The NOCURVE option suppresses the cumulative percentage curve, along with the cumulative percentage axis.
Day
The following statements specify Day as a classification variable:
title 'Pareto Analysis by Day';
proc pareto data=Failure4;
vbar Cause / class = Day
freq = Counts
last = 'Miscellaneous'
scale = count
catleglabel = 'Failure Causes:'
odstitle = title
nrows = 1
ncols = 5
freqref = 5 10 15 20
nocatlabel
nocurve
nlegend;
run;
The NROWS= and NCOLS= options display the cells in a side-by-side arrangement. The FREQREF= option adds reference lines perpendicular to the frequency axis. The NOCATLABEL option suppresses the category axis labels, and the CATLEGLABEL= option incorporates that information into the category legend label. The chart is displayed in Output 15.2.3.

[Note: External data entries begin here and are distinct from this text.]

/-- Derived (60_exceptions.md R328; 30_encoding.md R92, R93): with nothing pending and not halted, a
step runs the instruction whose bytes stand at `PC`. That `exec` sees `PC` already past the operand
bytes is the model's choice (log entry 13); that the operand bytes are low byte first is the spec's
decision D11 (log entry 15). -/
def Obligations.StepRunsDecodedInstruction : Prop :=
  ∀ (s : State) (i : Instr) (rest : List Byte),
    s.intPending = false → s.halted = false →
    decode [s.readByte s.pc, s.readByte (s.pc + 1), s.readByte (s.pc + 2)] = .ok i rest →
    step s = exec i { s with pc := s.pc + BitVec.ofNat 16 i.length }

/-- Derived (30_encoding.md R116; 60_exceptions.md R326, R327): interrupt service clears `INTE`,
executes the vector byte without fetching it, any operand bytes being taken from memory at `PC`, and
then clears `INT_PENDING` and `HALTED`. That a pending request alone makes the step service it is
`INT_STEP_GATE = pending_only`, the model's choice of the spec's default (decision D1, log entry 10),
and false under the other gate. Operand bytes from memory: the spec's decision D17 (log entry 21); `PC`
moved before `exec`: log entry 13; that the vector 0xCB completes: log entry 8. -/
def Obligations.StepServicesPendingInterrupt : Prop :=
  ∀ (s : State) (i : Instr) (rest : List Byte), s.intPending = true →
    decode [s.intVector, s.readByte s.pc, s.readByte (s.pc + 1)] = .ok i rest →
    ∃ t, exec i { s with inte := false, pc := s.pc + BitVec.ofNat 16 (i.length - 1) } = .next t ∧
      step s = .next { t with intPending := false, halted := false }

/-- Derived (60_exceptions.md R326, R327, R334; 46_control_transfer.md R279): service with `RST n` as
vector pushes the address of the instruction that would have run next and goes to `8*n`. That a pending
request alone makes the step service it is `INT_STEP_GATE = pending_only`, the model's choice of the
spec's default (decision D1, log entry 10), and false under the other gate. -/
def Obligations.RestartVectorService : Prop :=
  ∀ (s : State) (n : Fin 8), s.intPending = true → s.intVector = BitVec.ofNat 8 (0xC7 + 8 * n.val) →
    ∃ t, step s = .next t ∧
      t.inte = false ∧ t.intPending = false ∧ t.halted = false ∧ t.intVector = s.intVector ∧
      t.pc = BitVec.ofNat 16 (8 * n.val) ∧ t.sp = s.sp - 2 ∧
      t.readByte (s.sp - 2) = loByte s.pc ∧ t.readByte (s.sp - 1) = hiByte s.pc ∧
      KeepsMemoryBut [s.sp - 2, s.sp - 1] s t ∧ KeepsRegsBut [] s t ∧ t.flags = s.flags ∧
      t.portEvents = s.portEvents ∧ t.draws = s.draws
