-- ==== Sys2Proof/Laws/PerInstr.lean ====
section
/-! SUPPORT. Statements made for each instruction: the form of its encoding, and what follows from it for
the decoder. -/

namespace Sys2Proof.Laws

/-- The opcode map holds, at an instruction's opcode byte, the form whose operand bytes the encoder gives
and which makes the instruction from its operand (30_encoding.md R90, R105). -/
def EncodedForm.Statement (i : Instr) : Prop :=
  (opcodeForm i.opcode = .alone i ∧ i.operandBytes = []) ∨
  (∃ k d, opcodeForm i.opcode = .withByte k ∧ i = k d ∧ i.operandBytes = [d]) ∨
  (∃ k w, opcodeForm i.opcode = .withWord k ∧ i = k w ∧ i.operandBytes = wordBytes w)

/-- Format F1, from the opcode byte's value (30_encoding.md R90). -/
theorem encodedForm_alone {i : Instr} (op : Byte) (h : i.opcode = op)
    (hf : opcodeForm op = .alone i) (hb : i.operandBytes = []) : EncodedForm.Statement i :=
  .inl ⟨h.symm ▸ hf, hb⟩

/-- Format F2, from the opcode byte's value (30_encoding.md R90). -/
theorem encodedForm_withByte (op : Byte) (k : Byte → Instr) (d : Byte) (h : (k d).opcode = op)
    (hf : opcodeForm op = .withByte k) (hb : (k d).operandBytes = [d]) :
    EncodedForm.Statement (k d) := .inr (.inl ⟨k, d, h.symm ▸ hf, rfl, hb⟩)

/-- Format F3, from the opcode byte's value (30_encoding.md R90). -/
theorem encodedForm_withWord (op : Byte) (k : Word → Instr) (w : Word) (h : (k w).opcode = op)
    (hf : opcodeForm op = .withWord k) (hb : (k w).operandBytes = wordBytes w) :
    EncodedForm.Statement (k w) := .inr (.inr ⟨k, w, h.symm ▸ hf, rfl, hb⟩)
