theorem accCompare_effect :
    DifferenceFlags s.regs.a v false (BitVec.ofNat 8 (s.regs.a.toNat + 256 - v.toNat))
        (s.accCompare v) ∧
      (s.accCompare v).flags.z = decide (s.regs.a = v) ∧
      (s.accCompare v).flags.cy = decide (s.regs.a.toNat < v.toNat) ∧
      KeepsReservedFlags s (s.accCompare v) ∧ ChangesRegsAndFlags [] s (s.accCompare v) := by
  obtain ⟨hreserved, -⟩ := accCompare_flags s v
  rw [← sub8_fst_of_no_borrow Config.acSub s.regs.a v s.flags]
  exact ⟨⟨rfl, acFromBorrow_of_acOfBorrow rfl, resultFlags_of_szp rfl⟩,
    cmp8_z Config.acSub s.regs.a v s.flags, rfl, hreserved,
    fun _ _ => rfl, fun _ _ => rfl, ⟨rfl, rfl⟩, ⟨rfl, rfl, rfl, rfl⟩, rfl, rfl⟩

end

/-- Settles O41: one `ADD8` of `A` and the second operand, with the old `CY` as carry-in or none. -/
theorem addsToAccumulator : Obligations.AddsToAccumulator :=
  fun src carry => ⟨decodes_accumulator src _,
    fun s => ⟨_, exec_addition src s carry, accAdd_effect s (src.value s) (carry && s.flags.cy)⟩⟩

/-- Settles O42: one `SUB8` of `A` and the second operand, with the old `CY` as borrow-in or none. -/
theorem subtractsFromAccumulator : Obligations.SubtractsFromAccumulator :=
  fun src borrow => ⟨decodes_accumulator src _,
    fun s => ⟨_, exec_subtraction src s borrow,
      accSub_effect s (src.value s) (borrow && s.flags.cy)⟩⟩

/-- Settles O43: the flags of `SUB8` without borrow-in, and no register written. -/
theorem comparesWithAccumulator : Obligations.ComparesWithAccumulator :=
  fun src => ⟨decodes_accumulator src .cmp,
    fun s => ⟨_, exec_accumulator src .cmp s, accCompare_effect s (src.value s)⟩⟩

end Sys2Proof.Machine

namespace Sys2Proof

/-! ## `DAD` (R209) -/

theorem opcodeForm_dad (p : Rp) :
    opcodeForm (BitVec.ofNat 8 (0x09 + 16 * p.code.toNat)) = .alone (.dad p) := by
  cases p <;> rfl

end Sys2Proof

namespace Sys2Proof.Machine

theorem exec_dad (p : Rp) (s : State) : exec (.dad p) s = .next (s.addPairToHl p) := by
  cases p <;> rfl

theorem addPairToHl_hl (s : State) (p : Rp) :
    (s.addPairToHl p).hl = (add16 s.hl (s.rp p) s.flags).1 :=
  s.hl_setHl _

/-- `DAD` writes `HL` and `CY`; the write of `HL` is that of `setHl`. -/
theorem addPairToHl_writes (s : State) (p : Rp) :
    WritesPair .hl (s.addPairToHl p).hl s (s.addPairToHl p) := by
  obtain ⟨⟨-, hpairs, ha, hpc, hmem, hsystem⟩, -⟩ :=
    setRp_writes s .hl (add16 s.hl (s.rp p) s.flags).1
  refine ⟨rfl, fun q hq => ?_, ha, hpc, hmem, hsystem⟩
  cases q <;> exact hpairs _ hq

/-- Settles O44: `ADD16` is the 17-bit sum, also where the pair is `HL`. -/
theorem dadAddsPairToHl : Obligations.DadAddsPairToHl := by
  refine fun p => ⟨decodes_of_alone (opcodeForm_dad p), fun s =>
    ⟨_, exec_dad p s, ?_, addPairToHl_writes s p, addPairToHl_flags s p⟩⟩
  rw [addPairToHl_hl]
  exact add16_sum s.hl (s.rp p) s.flags

/-! ## `DAA` after an addition of packed decimal bytes (R201 to R204; 45_rotate_daa_carry.md R234)

A packed decimal byte holds a digit below ten in each nibble. The low correction turns the binary sum
into `digitSum`, which holds the tens of the decimal sum above its units; the high correction takes a
hundred out of the tens. -/

/-- Both nibbles are digits. -/
def IsPacked (v : Byte) : Prop := v.toNat / 16 < 10 ∧ v.toNat % 16 < 10

/-- The number that a packed decimal byte stands for. -/
def decimalValue (v : Byte) : Nat := 10 * (v.toNat / 16) + v.toNat % 16

/-- The binary sum with the carry from the units to the tens made at ten: 6 more than the binary sum
where the units exceed nine. -/
def digitSum (a b : Byte) (cin : Bool) : Nat :=
  a.toNat + b.toNat + cin.toNat + if a.toNat % 16 + b.toNat % 16 + cin.toNat > 9 then 6 else 0
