/-- The instruction-specific checks: TY, MOD, literals, guards and static conditions (R204 checks 5 and 7). `l3` is true in
a level-3 image (R218). -/
def Instr.static (l3 : Bool) : Instr → Bool
  | .nop f => f.ty == 0 && f.md == 0 && unguarded f.g
  | .sadd f | .ssub f | .smul f | .smulh f | .sdiv f | .srem f | .sand f | .sor f | .sxor f | .sshl f | .sshr f
  | .smin f | .smax f => tyIn f.ty sTypes && (f.md == 0 || f.sb == 0xFF)
  | .scmp f => tyIn f.ty sTypes && (f.md == 0 || f.sb == 0xFF) && f.sc.toNat ≤ 5
  | .slea f => tyIn f.ty sTypes && (f.md == 0 || f.sb == 0xFF) && f.sc.toNat ≤ 7
  | .smov f | .ssel f => tyIn f.ty sTypes && f.md == 0
  | .sbit f => tyIn f.ty sTypes && f.mdIn 3
  | .smovi f => tyIn f.ty sTypes
  | .smovhi f => f.ty == 4
  | .sbfx f | .vbfx f => bfxOk f
  | .srd f => f.ty == 0 && f.md == 0 && f.sa.toNat ≤ 0x17
  | .swr f => f.ty == 0 && f.md == 0 && [0x0A, 0x0B, 0x0C, 0x11, 0x13, 0x14, 0x16, 0x17].contains f.dst.toNat
  | .sfmt f => f.ty == 0 && f.md == 0
  | .sfmtRnd f => f.ty == 0 && f.mdIn 0x37 && f.m 0 3 == 1
  | .sfmtSat f => f.ty == 0 && f.mdIn 0x17 && f.m 0 3 == 2
  | .sfmtAtb f => f.ty == 0 && f.mdIn 0x17 && f.m 0 3 == 3
  | .vote f => f.ty == 0 && f.mdIn 3
  | .bra f | .call f => f.ty == 0
  | .rcvp f => f.ty == 0 && unguarded f.g
  | .loop f => f.ty == 0 && f.sa != 0
  | .brx f | .ret f | .exit f | .launch f => f.ty == 0 && f.md == 0
  | .join f => f.ty == 0 && f.md == 0 && unguarded f.g
  | .bsync f => f.ty == 0 && f.md == 0 && unguarded f.g && !l3
  | .pause f => f.ty == 0 && 1 ≤ f.imm.toNat && f.imm.toNat ≤ 4095
  | .bar f => f.ty == 0 && unguarded f.g && f.mdIn 0x3FF && f.m 4 6 ≤ 32
  | .barArv f => f.ty == 0 && unguarded f.g && f.mdIn 0x7FF && f.md.getLsbD 10 && f.m 4 6 ≤ 32
  | .cbar f => f.ty == 0 && unguarded f.g && f.mdIn 3
  | .rget f => f.ty == 0 && f.mdIn 0xF
  | .rput f => f.ty == 0 && f.mdIn 7
  | .vadd f | .vsub f => f.mdIn 0x8001
  | .vmul f | .vmulh f | .vmin f | .vmax f | .vand f | .vor f | .vxor f | .vshl f | .vshr f | .vrot f => f.mdIn 0x8000
  | .vmad f => f.mdIn 0xC001
  | .vdiv f | .vrem f => tyIn f.ty sTypes && f.mdIn 0x8000
  | .vabs f => tyIn f.ty [0, 2, 4, 6] && f.mdIn 1
  | .vneg f => f.mdIn 1
  | .vnot f => f.md == 0
  | .vbit f => tyIn f.ty sTypes && f.mdIn 3
  | .vcmp f => tyIn f.ty sTypes && f.mdIn 0x800F && f.m 0 4 ≤ 5
  | .vsel f => tyIn f.ty [0, 4] && f.mdIn 0x8000
  | .vmov f => tyIn f.ty [0, 4] && f.mdIn 0x8000
  | .vmovi f => f.ty == 0
  | .vlea f => tyIn f.ty [0, 4] && f.mdIn 0x8007
  | .fadd f | .fsub f | .fmul f | .fdiv f | .fmin f | .fmax f => f.ty.toNat ≤ 3 && f.mdIn 0x8000
  | .ffma f => f.ty.toNat ≤ 3 && f.mdIn 0xC000
  | .fabs f | .fneg f | .fsqrt f | .frcp f | .frsq f => f.ty.toNat ≤ 3 && f.md == 0
  | .fexp2 f | .flog2 f | .fsin f | .fcos f | .ftanh f | .fact f => f.ty.toNat ≤ 2 && f.md == 0
  | .fcmp f => tyIn f.ty [0, 3] && f.mdIn 0x800F && f.m 0 4 ≤ 7
  | .fclass f => tyIn f.ty [0, 3] && f.md == 0
  | .fdot2 f => tyIn f.ty [1, 2] && f.mdIn 0xC000
  | .cvt f => 
      let dk := f.m 0 4
      let sk := f.m 4 4
      f.ty == 0 && f.mdIn 0x3FFF && dk ≤ 12 && sk ≤ 12 && f.m 8 3 ≤ 4
        && (if dk == 12 then descOk f.sb else f.sb == 0) && (if sk == 12 then descOk f.sc else f.sc == 0)
        && (kind8 sk || (kind16 sk && f.m 12 2 ≤ 1) || f.m 12 2 == 0)
  | .pack f => 
      let dk := f.m 0 4
      f.ty == 0 && f.mdIn 0x1F0F && (kind8 dk || kind16 dk) && f.m 8 3 ≤ 4
        && (if dk == 12 then descOk f.sc else f.sc == 0) && (kind8 dk || !f.md.getLsbD 12)
  | .unpk f => 
      let sk := f.m 4 4
      f.ty == 0 && f.mdIn 0xF0 && (kind8 sk || kind16 sk) && (if sk == 12 then descOk f.sc else f.sc == 0)
  | .fscl f => f.ty.toNat ≤ 3 && f.mdIn 0x8000
  | .fround f => f.ty.toNat ≤ 3 && f.mdIn 0x700 && f.m 8 3 ≤ 4
  | .vexpr f toks => 
      l3 && f.ty == 0 && f.mdIn 0xC0FF && toks.toNat < 2 ^ 56 && vexprScan (vexprTokens toks) false 0 0 == some 1
  | .qswz f => tyIn f.ty [0, 4] && f.mdIn 0xFF
  | .qbcast f => tyIn f.ty [0, 4] && f.mdIn 3
  | .lxchg f => tyIn f.ty [0, 4] && f.mdIn 7
  | .lshfl f => tyIn f.ty [0, 4] && f.mdIn 0x8000
  | .lrot f => tyIn f.ty [0, 4] && f.mdIn 0x803F && (!f.sbs || f.m 0 6 == 0)
  | .qhelp f => l3 && tyIn f.ty [0, 4] && f.md == 0
  | .lscan f => tyIn f.ty (if f.m 0 4 ≤ 5 then sTypes else [0]) && f.mdIn 0x1F && f.m 0 4 ≤ 8
  | .lred f => tyIn f.ty (if f.m 0 4 ≤ 5 then sTypes else [0]) && f.mdIn 0x2F && f.m 0 4 ≤ 8
  | .lidx f => f.ty == 0 && f.mdIn 1
  | .atload f | .atbind f => f.ty == 0 && f.mdIn 1
  | .ld f => mOk f [0, 1, 2, 3, 4, 5, 6] [0, 1] 0
  | .st f => mOk f [0, 2, 4, 5, 6] [0, 2] 7
  | .lds f => mOk f [0, 1, 2, 3, 4, 5, 6] [0, 1] 1 && (f.col == 0 || f.ty == 4)
  | .sts f => mOk f [0, 2, 4, 5, 6] [0, 2] 1 && (f.col == 0 || f.ty == 4)
  | .ldw f => mOk f [0, 1, 2, 3, 4, 5, 6] [0] 0
  | .atom f => mOk f [4, 5] [0, 1, 2, 3] 7 && f.off.toNat % 16 ≤ 14
  | .cas f => mOk f [4, 5] [0, 1, 2, 3] 7
  | .atoms f => mOk f [4, 5] [0, 1, 2, 3] 0 && f.off.toNat % 16 ≤ 14
  | .dcf f => mOk f [0] [0, 1, 2, 3] 0 && f.dst == 0
  | .disc f => mOk f [0] [0] 7 && f.dst == 0
  | .prf f => mOk f [0] [0] 1 && f.dst == 0
  | .wback f | .sinv f => mOk f [0] [0] 0 && f.dst == 0
  | .fenceAcq f => f.ty == 0 && f.mdIn 0x1F && f.m 0 2 == 1 && f.m 2 3 ≤ 4
  | .fenceRel f => f.ty == 0 && f.mdIn 0xFF1F && f.m 0 2 == 2 && f.m 2 3 ≤ 4 && f.m 8 8 != 0
  | .fenceFull f => f.ty == 0 && f.mdIn 0x1F && f.m 0 2 == 3 && f.m 2 3 ≤ 4
  | .cpl f => cpOk f true
  | .cps f => cpOk f false
  | .cpt f => cptOk f true
  | .cptw f => cptOk f false
  | .tload f => mOk f [0] [0] 0
  | .tbinit f | .tbarr f | .tbexp f => mOk f [0] [0, 2] 1
  | .tbtest f => mOk f [0] [0, 1] 1
  | .gset f => f.ty == 0 && f.mdIn 0x3F && f.m 2 3 ≤ 4 && (f.md.getLsbD 5 || f.m 2 3 == 0)
  | .gget f => f.ty == 0 && f.mdIn 0x1F && f.dst.toNat + f.m 2 3 + 1 ≤ 256
  | .gstop f => f.ty == 0 && f.mdIn 3
  | .oclaim f | .orel f => f.first.toNat + f.countM1.toNat + 1 ≤ 16
  | .mmul f | .mmulz f => f.ok
  | .mdrainV f => f.reg.ok && f.regb == 0 && f.regc == 0 && f.rega.toNat + f.hi.toNat / 1024 + 1 ≤ 256
  | .mdrainS f => f.reg.ok && drainHiOk f.hi false
  | .mdrainG f => f.reg.ok && drainHiOk f.hi true
  | .mbyp f | .mzero f => f.reg.ok
  | .msclRow f | .msclCol f => f.first8.toNat + f.countM1.toNat + 1 ≤ 32
  | .mprog f => decide (f.dst.toNat < 64)
  | .trap f | .brk f => f.ty == 0
  | .tret f | .yield f => f.ty == 0 && f.md == 0
  | .fpcnt f => f.ty == 0 && f.mdIn 0x1F && f.m 0 5 ≤ 20
  | .fpcntClr f => f.ty == 0 && f.mdIn 0x3F && f.m 0 5 ≤ 20 && f.md.getLsbD 5
  | .fpcntClrall f => f.ty == 0 && f.md == 0x40
  | .syncEng f => f.ty == 0 && f.md == 0
  | .syncErr f => f.ty == 0 && f.md == 1
  | .syncCode f => f.ty == 0 && f.md == 2
  | .rep _ => true
  | .clauseHeader r | .clauseWaitEnd r | .pauseExpiry r | .yieldTimeout r | .priorityLift r => decide (r.split < 4)
  | .lateFraming p | .cordPlace p => decide (p < 16)
  | .copyComplete c _ | .matrixOpComplete c _ | .drainCommandComplete c _ | .emulationComplete c _ => decide (c < 128)
  | .gatherFetchComplete c g _ => decide (c < 128) && decide (g < 4)
  | .gangLatchRelease c _ | .gangLatchTimeout c _ => decide (c < 128)
  | .walkAhead c _ _ => decide (c < 128)
  | .rd a | .rdx a | .upg a | .wb a | .evc a | .rds a | .wrs a | .atx a | .atr a | .xrd a | .xwr a | .snp a => decide (a.part < 16) && decide (a.line < 2 ^ 45)
  | .probe a | .probeAck a => decide (a.part < 16) && decide (a.target < 20)
  | .pageRequestWrite fn | .flr fn => decide (fn < 64)
  | .prqreply fn _ => decide (fn < 64)
  | .launchWindowArm fn q n _ => decide (fn < 64) && decide (q < 8) && decide (n < 32)
  | .qtailWrite fn q _ => decide (fn < 64) && decide (q < 8)
  | .packetLaunch fn q | .packetNop fn q | .packetOtherOp fn q => decide (fn < 64) && decide (q < 8)
  | .uncorrectableError e | .correctedError e => decide (e.part < 16)
  | .patrolScrub e _ => decide (e.part < 16)
  | .refreshStart b | .refreshEnd b => decide (b < 16)
  | .peerLinkDown p | .remoteInvalTimeout p | .flitReplay p => decide (p < 4)
  | .remoteInvalidation p _ _ => decide (p < 4)
  | .migrationLine p _ _ _ => decide (p < 4)
  | .migrationClaim m => decide (m.link < 4)
  | .compareAct p _ => decide (p < 8)
  | .trailingCopyTimeout p => decide (p < 8)
  | .unitTestStart u => decide (u < 232)
  | .unitTestDone u _ => decide (u < 232)
  | .registerWrite fn _ _ _ => decide (fn < 64)
  | .lineMissComplete sl => decide (sl < 64)
  | .cordLatchRelease _ _ => true
  | .walkStart _ => true
  | .walkComplete _ => true
  | .imageCheck _ => true
  | .childRecordReceive _ => true
  | .preloadStart _ => true
  | .preloadComplete _ => true
  | .candidateBlocking _ => true
  | .groupRetire _ => true
  | .preemption _ _ _ => true
  | .lazySave _ => true
  | .crewResume _ _ => true
  | .watchdogFire _ => true
  | .peerAbort _ => true
  | .peerAccessTimeout _ => true
  | .hostAbort _ => true
  | .hostCompletionTimeout _ => true
  | .migrateAckTimeout => true
  | .hdmRead _ _ => true
  | .hdmWrite _ _ => true
  | .scoreDecay => true
  | .pair => true
  | .unpair => true
  | .release => true
  | .limits => true
  | .keyload => true
  | .preset => true
  | .attest => true
  | .inject => true
  | .migrate => true
  | .invalPage => true
  | .invalRange => true
  | .invalTenant => true
  | .invalTenantAll => true
  | .invalGuestRange => true
  | .invalPartition => true
  | .invalKeyShadow => true
  | .tenantSet => true
  | .tenantDelete => true
  | .trapset => true
  | .ctxpool => true
  | .biasToHost => true
  | .biasToDevice => true
  | .preempt => true
  | .linkup => true
  | .reconf => true
  | .ccUnknownOp => true
  | .deviceReset => true
  | .powerGood => true
  | .firmwareReady => true
  | .perst => true
  | .thermalHold => true
  | .thermalTrip => true
  | .clockMonitorFail => true
  | .peerAnswer _ reply => decide (reply.grant < 4)
  | .hostCompletion _ => true
  | .thermalHoldEnd => true
/-- A well-formed instruction at an image level. -/
def Instr.wf (l3 : Bool) (i : Instr) : Bool := i.regsOk && i.static l3

/-- What the kernel image fixes for the checks of a word (R204 checks 6 and 7, R223): REGS, WIDTH and the ring count. -/
structure ImageCtx where
  regs : Nat
  width : Nat
  rings : Nat
  deriving DecidableEq, Repr

/-- The conditions that need the image: vector registers below REGS, lxchg within WIDTH (R290), rings below the crew's ring
count (R184). -/
def Instr.fits (k : ImageCtx) (i : Instr) : Bool :=
  decide (i.vTop ≤ k.regs) &&
  match i with
  | .lxchg f => 2 ^ f.m 0 3 < k.width
  | .rget f => f.m 0 3 < k.rings
  | .rput f => f.m 0 3 < k.rings
  | _ => true

end Sys2Proof
end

Output 15.2.3: One-Way Comparative Pareto Analysis with CLASS=Day

By default, the key cell is the leftmost cell. There were no failures due to metallization starting on March 3 (in fact, process controls to reduce this problem were introduced on this day).
Process and Day
The following statements specify both Process and Day as CLASS= variables to create a two-way comparative Pareto chart:
title 'Pareto Analysis by Process and Day';
proc pareto data=Failure4;
vbar Cause / class = ( Process Day )
freq = Counts
nrows = 2
ncols = 5
last = 'Miscellaneous'
scale = count
catleglabel = 'Failure Causes:'
odstitle = title
nocatlabel
nocurve
nlegend;
run;
The chart is displayed in Output 15.2.4.
Output 15.2.4: Two-Way Comparative Pareto Analysis for Process and Day

The cells are arranged in a matrix whose rows correspond to levels of the first CLASS= variable (Process) and whose columns correspond to levels of the second CLASS= variable (Day). The dimensions of the matrix are specified in the NROWS= and NCOLS= options. The key cell is in the upper left corner.
The chart reveals continuous improvement when Process B is used.